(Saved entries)
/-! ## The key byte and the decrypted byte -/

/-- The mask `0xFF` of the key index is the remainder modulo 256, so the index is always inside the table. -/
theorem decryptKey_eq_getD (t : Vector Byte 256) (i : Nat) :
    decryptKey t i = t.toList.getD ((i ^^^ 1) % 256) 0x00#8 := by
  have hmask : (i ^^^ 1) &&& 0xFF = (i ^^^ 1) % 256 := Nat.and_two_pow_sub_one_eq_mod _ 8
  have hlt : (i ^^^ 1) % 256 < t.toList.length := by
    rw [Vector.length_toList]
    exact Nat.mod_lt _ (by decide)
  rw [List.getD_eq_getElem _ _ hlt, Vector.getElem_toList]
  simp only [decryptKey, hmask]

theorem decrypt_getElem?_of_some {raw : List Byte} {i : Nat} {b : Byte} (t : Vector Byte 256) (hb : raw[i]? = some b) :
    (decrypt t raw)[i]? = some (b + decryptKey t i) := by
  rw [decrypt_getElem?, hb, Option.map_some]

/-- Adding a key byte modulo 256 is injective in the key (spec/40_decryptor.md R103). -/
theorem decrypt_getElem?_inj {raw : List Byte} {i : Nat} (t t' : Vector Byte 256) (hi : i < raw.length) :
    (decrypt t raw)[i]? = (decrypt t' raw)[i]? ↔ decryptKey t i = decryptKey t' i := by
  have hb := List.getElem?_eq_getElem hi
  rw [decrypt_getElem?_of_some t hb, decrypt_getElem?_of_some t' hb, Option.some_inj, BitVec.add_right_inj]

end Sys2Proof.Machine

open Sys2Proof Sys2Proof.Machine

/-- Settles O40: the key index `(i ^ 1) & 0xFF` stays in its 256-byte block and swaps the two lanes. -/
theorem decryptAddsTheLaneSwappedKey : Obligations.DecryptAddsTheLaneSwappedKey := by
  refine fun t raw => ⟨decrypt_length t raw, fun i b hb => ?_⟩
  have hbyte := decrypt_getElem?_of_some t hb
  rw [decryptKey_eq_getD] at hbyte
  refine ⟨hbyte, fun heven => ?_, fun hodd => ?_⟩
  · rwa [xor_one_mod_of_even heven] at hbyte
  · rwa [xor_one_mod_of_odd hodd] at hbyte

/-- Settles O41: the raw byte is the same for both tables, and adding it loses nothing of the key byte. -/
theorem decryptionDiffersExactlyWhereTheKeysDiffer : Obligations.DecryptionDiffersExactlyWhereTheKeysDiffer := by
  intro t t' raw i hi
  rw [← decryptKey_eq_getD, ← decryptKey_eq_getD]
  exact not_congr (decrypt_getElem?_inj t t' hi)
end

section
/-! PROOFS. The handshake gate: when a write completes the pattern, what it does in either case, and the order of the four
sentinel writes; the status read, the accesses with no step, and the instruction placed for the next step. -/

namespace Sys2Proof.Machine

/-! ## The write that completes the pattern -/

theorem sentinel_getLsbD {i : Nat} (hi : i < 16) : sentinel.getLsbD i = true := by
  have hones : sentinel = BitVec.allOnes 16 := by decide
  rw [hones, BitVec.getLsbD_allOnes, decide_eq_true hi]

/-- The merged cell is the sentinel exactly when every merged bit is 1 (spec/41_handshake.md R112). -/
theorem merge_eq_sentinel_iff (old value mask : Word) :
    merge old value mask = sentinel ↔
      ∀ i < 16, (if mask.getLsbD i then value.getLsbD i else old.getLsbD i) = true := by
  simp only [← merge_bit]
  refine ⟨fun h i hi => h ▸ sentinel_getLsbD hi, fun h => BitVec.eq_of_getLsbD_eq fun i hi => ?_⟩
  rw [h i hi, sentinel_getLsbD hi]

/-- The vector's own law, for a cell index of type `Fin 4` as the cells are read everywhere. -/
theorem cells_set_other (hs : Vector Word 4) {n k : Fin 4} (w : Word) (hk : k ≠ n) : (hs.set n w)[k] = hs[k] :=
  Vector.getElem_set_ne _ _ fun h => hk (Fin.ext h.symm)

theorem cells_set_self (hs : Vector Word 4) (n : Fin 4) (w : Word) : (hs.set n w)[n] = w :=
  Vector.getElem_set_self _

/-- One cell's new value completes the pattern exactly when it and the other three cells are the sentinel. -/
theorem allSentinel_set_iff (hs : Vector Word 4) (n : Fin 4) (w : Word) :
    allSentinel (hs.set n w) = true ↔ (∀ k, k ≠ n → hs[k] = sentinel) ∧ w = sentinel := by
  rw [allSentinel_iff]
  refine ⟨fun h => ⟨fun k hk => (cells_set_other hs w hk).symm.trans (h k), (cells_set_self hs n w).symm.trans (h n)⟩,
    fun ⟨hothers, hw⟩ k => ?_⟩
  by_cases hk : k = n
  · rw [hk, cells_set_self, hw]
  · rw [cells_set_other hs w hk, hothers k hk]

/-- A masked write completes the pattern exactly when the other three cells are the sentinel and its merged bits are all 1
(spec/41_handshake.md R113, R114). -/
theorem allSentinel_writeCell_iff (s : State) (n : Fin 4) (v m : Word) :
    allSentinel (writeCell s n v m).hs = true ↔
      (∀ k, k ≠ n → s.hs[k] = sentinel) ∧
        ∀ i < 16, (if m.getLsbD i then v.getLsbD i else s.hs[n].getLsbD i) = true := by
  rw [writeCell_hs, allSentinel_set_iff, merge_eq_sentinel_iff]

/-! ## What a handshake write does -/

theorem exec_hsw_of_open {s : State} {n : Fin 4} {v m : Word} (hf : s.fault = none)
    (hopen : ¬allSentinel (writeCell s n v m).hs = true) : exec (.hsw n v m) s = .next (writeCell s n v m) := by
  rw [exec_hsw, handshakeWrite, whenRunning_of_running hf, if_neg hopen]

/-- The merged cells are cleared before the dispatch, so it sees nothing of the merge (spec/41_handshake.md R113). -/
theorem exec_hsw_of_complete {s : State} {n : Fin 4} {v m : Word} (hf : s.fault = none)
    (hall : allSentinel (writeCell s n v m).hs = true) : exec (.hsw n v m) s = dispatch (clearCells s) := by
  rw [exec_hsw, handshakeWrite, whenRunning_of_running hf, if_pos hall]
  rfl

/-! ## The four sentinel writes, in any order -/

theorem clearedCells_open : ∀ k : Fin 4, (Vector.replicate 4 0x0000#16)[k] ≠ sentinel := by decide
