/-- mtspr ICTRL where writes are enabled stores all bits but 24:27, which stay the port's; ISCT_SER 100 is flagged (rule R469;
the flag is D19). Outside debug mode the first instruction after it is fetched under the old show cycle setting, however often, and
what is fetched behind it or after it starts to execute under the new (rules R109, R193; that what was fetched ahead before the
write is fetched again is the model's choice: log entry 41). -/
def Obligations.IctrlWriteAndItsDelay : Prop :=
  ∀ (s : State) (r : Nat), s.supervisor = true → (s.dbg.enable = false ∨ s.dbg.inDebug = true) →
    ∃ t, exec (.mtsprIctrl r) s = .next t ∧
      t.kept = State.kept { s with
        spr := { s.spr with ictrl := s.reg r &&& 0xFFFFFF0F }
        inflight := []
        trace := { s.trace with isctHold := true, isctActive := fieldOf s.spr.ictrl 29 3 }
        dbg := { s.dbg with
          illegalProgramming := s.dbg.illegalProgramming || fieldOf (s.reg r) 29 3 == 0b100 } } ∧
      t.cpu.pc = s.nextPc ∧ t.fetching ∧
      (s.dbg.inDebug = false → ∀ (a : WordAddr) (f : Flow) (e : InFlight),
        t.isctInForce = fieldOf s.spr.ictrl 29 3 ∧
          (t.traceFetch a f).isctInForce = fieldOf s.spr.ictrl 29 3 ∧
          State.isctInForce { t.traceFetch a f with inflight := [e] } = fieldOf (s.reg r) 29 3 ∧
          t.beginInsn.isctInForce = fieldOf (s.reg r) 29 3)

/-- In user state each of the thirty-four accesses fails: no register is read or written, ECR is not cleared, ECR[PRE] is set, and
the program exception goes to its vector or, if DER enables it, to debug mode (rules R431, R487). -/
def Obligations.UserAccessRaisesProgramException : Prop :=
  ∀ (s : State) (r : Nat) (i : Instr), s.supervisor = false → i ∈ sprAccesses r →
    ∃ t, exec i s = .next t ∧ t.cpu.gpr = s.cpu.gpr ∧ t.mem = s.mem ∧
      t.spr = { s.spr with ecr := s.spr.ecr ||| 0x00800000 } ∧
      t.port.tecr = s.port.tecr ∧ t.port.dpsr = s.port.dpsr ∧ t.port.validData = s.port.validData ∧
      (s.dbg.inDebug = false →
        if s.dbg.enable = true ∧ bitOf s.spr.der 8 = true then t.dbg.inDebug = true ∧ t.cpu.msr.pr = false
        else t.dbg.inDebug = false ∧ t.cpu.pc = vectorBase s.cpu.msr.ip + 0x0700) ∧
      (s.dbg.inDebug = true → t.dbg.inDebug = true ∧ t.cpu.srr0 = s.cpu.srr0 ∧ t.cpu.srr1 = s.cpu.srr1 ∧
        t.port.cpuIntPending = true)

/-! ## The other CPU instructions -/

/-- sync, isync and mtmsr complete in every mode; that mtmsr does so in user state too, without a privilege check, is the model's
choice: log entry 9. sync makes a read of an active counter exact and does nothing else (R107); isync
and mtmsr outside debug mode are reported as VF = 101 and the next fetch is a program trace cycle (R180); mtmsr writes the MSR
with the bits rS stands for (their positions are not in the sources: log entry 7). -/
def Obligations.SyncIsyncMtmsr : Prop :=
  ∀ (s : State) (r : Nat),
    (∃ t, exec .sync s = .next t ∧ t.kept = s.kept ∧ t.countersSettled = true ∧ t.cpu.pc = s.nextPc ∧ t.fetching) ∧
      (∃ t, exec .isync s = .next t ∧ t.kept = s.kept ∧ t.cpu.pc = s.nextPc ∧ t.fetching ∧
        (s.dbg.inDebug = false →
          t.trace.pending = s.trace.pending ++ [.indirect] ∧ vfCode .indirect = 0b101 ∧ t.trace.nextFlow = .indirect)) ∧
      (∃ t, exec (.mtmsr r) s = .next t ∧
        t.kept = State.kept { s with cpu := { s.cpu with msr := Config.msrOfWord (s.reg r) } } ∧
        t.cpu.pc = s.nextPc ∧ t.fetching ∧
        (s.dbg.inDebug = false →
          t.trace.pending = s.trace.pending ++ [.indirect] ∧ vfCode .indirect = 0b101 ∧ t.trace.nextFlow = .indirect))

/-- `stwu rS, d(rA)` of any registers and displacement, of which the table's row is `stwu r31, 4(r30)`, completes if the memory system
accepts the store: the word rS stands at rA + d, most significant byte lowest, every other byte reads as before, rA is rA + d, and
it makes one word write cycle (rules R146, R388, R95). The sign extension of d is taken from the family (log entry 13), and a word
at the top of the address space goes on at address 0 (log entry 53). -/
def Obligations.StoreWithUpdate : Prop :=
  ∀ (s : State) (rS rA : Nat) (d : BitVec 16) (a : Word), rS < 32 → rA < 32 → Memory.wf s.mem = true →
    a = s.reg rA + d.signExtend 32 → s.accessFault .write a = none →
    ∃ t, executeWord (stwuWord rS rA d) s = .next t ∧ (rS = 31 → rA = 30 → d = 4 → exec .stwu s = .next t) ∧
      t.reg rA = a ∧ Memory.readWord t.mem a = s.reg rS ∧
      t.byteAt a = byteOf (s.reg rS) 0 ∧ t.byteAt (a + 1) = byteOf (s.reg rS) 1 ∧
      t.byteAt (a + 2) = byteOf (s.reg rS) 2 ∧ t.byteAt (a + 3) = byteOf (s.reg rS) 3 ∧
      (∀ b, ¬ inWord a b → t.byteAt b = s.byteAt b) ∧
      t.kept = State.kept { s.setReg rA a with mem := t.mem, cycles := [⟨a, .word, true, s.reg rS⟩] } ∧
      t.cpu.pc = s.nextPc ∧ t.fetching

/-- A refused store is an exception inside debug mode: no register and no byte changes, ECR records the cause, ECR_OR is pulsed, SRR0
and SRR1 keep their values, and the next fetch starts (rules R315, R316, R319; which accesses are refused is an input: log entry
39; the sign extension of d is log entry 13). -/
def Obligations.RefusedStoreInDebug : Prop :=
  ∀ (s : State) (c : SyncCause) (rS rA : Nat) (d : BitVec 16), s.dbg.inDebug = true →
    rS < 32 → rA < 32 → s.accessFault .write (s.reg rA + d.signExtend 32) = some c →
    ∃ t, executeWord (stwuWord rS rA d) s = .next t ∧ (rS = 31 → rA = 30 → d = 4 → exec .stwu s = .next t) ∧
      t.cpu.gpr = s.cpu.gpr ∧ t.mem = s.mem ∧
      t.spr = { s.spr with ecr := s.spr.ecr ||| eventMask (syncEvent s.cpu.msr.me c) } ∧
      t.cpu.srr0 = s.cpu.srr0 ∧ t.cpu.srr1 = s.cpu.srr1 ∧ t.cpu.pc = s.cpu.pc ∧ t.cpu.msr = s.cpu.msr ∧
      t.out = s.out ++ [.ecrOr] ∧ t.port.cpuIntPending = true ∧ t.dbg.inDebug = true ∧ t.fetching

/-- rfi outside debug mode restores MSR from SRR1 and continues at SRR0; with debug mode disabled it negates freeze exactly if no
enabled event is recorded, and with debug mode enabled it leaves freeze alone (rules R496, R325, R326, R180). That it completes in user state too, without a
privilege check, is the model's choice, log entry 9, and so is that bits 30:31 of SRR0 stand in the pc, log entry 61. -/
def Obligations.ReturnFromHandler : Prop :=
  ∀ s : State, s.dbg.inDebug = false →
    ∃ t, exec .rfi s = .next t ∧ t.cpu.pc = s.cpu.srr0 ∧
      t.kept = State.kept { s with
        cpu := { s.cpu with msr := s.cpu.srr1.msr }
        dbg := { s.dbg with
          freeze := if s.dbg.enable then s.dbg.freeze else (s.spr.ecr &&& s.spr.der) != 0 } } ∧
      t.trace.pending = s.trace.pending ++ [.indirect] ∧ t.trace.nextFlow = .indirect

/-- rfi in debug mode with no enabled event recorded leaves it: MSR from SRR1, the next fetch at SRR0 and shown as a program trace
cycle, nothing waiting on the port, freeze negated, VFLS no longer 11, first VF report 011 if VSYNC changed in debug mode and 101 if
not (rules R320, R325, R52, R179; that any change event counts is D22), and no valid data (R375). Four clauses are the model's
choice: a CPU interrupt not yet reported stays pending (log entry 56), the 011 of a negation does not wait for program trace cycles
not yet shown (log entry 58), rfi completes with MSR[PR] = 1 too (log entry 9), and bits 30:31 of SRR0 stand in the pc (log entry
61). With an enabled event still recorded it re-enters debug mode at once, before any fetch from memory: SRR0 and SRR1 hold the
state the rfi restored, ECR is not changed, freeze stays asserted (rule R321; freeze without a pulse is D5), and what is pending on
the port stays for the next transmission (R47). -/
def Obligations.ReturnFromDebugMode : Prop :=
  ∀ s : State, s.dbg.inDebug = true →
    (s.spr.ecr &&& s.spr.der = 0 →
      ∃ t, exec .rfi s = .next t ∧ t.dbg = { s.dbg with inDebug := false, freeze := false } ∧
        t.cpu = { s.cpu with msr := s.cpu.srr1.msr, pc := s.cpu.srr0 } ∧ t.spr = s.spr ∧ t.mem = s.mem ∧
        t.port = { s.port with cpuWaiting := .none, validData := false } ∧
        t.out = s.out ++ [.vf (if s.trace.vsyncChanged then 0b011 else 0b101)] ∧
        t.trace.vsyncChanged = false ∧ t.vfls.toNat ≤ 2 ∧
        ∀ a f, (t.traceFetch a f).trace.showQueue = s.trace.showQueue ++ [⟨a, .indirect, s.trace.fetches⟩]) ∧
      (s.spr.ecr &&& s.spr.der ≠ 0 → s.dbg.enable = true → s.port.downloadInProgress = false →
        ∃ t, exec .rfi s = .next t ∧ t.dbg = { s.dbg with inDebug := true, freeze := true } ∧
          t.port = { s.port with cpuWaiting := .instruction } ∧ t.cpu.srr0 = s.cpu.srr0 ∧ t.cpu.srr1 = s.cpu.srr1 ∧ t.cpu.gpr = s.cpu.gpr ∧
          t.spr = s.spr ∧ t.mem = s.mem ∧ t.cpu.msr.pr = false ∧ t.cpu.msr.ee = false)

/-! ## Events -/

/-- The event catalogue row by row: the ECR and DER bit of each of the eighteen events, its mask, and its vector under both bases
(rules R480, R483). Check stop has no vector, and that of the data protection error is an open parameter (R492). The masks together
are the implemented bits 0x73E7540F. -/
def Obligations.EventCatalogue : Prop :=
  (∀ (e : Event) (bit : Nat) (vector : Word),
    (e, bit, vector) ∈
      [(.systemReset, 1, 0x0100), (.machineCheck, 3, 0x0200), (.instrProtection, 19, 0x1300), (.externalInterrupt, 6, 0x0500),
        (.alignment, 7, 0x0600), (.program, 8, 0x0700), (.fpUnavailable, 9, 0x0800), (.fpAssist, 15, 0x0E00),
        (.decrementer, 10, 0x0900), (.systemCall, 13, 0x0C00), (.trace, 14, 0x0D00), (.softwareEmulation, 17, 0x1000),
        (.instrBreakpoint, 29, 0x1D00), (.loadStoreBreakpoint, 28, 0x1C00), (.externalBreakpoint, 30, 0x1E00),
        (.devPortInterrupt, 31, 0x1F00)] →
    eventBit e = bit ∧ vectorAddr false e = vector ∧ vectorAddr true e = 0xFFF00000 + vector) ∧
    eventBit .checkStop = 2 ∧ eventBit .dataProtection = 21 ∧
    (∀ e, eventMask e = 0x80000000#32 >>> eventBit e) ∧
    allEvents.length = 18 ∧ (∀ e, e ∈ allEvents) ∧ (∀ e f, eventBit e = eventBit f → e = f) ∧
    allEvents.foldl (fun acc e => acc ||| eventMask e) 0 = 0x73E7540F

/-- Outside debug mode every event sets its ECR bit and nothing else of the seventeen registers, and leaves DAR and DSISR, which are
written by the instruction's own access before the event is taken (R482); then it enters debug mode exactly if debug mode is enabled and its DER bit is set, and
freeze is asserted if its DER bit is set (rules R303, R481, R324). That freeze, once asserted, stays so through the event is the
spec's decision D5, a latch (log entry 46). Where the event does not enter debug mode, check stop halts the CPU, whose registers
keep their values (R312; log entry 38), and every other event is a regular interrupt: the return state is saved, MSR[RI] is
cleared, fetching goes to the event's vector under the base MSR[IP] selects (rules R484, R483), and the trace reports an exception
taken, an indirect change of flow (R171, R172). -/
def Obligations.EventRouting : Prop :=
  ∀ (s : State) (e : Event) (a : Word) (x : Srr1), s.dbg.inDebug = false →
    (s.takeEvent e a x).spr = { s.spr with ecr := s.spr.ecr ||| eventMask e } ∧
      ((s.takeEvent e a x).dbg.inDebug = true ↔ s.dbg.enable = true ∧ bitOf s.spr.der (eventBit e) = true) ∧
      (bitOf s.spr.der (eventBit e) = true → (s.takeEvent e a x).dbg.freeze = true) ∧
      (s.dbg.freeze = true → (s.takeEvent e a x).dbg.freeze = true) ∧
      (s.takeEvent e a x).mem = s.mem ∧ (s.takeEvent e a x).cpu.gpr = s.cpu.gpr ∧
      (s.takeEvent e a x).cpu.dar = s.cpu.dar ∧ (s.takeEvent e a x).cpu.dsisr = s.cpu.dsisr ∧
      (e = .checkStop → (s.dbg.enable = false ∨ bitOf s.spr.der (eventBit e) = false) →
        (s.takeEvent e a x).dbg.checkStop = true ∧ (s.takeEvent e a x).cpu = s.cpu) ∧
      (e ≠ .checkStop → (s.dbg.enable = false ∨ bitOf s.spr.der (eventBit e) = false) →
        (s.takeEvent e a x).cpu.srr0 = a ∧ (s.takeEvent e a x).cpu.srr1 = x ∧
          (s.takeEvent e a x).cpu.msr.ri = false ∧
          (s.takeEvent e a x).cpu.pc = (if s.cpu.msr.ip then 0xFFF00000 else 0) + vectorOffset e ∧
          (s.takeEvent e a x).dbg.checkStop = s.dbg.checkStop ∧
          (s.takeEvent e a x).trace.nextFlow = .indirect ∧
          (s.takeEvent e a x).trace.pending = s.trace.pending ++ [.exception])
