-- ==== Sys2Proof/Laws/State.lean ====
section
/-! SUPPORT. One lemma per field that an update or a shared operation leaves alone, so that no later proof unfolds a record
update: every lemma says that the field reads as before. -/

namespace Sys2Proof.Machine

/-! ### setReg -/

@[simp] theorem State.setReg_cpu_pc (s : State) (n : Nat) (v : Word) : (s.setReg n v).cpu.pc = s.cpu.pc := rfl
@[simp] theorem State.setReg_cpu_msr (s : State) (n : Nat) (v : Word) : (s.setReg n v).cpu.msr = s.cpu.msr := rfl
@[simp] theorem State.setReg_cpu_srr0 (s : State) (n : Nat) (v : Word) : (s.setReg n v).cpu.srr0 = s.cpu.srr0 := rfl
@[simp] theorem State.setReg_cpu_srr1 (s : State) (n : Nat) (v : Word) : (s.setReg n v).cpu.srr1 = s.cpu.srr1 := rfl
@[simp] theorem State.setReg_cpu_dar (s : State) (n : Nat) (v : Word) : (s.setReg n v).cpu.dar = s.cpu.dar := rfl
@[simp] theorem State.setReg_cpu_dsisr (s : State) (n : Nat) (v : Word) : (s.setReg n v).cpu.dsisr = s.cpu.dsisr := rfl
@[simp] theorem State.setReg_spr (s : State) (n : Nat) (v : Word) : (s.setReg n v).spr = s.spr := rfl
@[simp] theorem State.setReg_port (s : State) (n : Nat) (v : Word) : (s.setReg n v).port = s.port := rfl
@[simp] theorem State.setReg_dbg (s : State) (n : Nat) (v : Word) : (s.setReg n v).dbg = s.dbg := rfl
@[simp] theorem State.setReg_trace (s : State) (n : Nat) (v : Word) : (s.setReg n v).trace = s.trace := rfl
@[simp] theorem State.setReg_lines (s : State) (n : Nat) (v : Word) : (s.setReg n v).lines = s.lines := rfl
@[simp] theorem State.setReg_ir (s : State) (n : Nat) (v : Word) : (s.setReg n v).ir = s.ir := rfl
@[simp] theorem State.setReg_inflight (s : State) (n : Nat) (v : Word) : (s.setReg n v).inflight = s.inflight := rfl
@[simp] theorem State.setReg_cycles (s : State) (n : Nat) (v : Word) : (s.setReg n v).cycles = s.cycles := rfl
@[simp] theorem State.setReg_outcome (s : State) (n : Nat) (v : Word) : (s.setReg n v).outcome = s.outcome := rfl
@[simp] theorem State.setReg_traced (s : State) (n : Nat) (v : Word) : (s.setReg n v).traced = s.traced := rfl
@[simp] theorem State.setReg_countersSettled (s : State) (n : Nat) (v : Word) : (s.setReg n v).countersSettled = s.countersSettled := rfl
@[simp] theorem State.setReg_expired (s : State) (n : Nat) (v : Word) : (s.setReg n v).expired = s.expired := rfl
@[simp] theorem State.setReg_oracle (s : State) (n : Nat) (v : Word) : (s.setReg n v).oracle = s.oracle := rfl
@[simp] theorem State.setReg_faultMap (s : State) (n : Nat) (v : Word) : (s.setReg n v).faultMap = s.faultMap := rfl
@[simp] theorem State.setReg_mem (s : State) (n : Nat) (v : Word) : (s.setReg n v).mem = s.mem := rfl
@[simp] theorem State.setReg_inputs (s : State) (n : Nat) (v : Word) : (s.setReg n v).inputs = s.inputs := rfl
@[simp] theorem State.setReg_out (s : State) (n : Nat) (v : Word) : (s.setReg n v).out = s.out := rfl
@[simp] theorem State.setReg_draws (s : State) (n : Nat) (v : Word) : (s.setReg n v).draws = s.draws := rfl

» WHAT TO WORK ON: Retype, exactly and in full, the lines above from the one containing "s.traced := rfl" through the one containing "s.oracle := rfl".

» TASK RESPONSE:
@[simp] theorem State.setReg_traced (s : State) (n : Nat) (v : Word) : (s.setReg n v).traced = s.traced := rfl
@[simp] theorem State.setReg_countersSettled (s : State) (n : Nat) (v : Word) : (s.setReg n v).countersSettled = s.countersSettled := rfl
@[simp] theorem State.setReg_expired (s : State) (n : Nat) (v : Word) : (s.setReg n v).expired = s.expired := rfl
@[simp] theorem State.setReg_oracle (s : State) (n : Nat) (v : Word) : (s.setReg n v).oracle = s.oracle := rfl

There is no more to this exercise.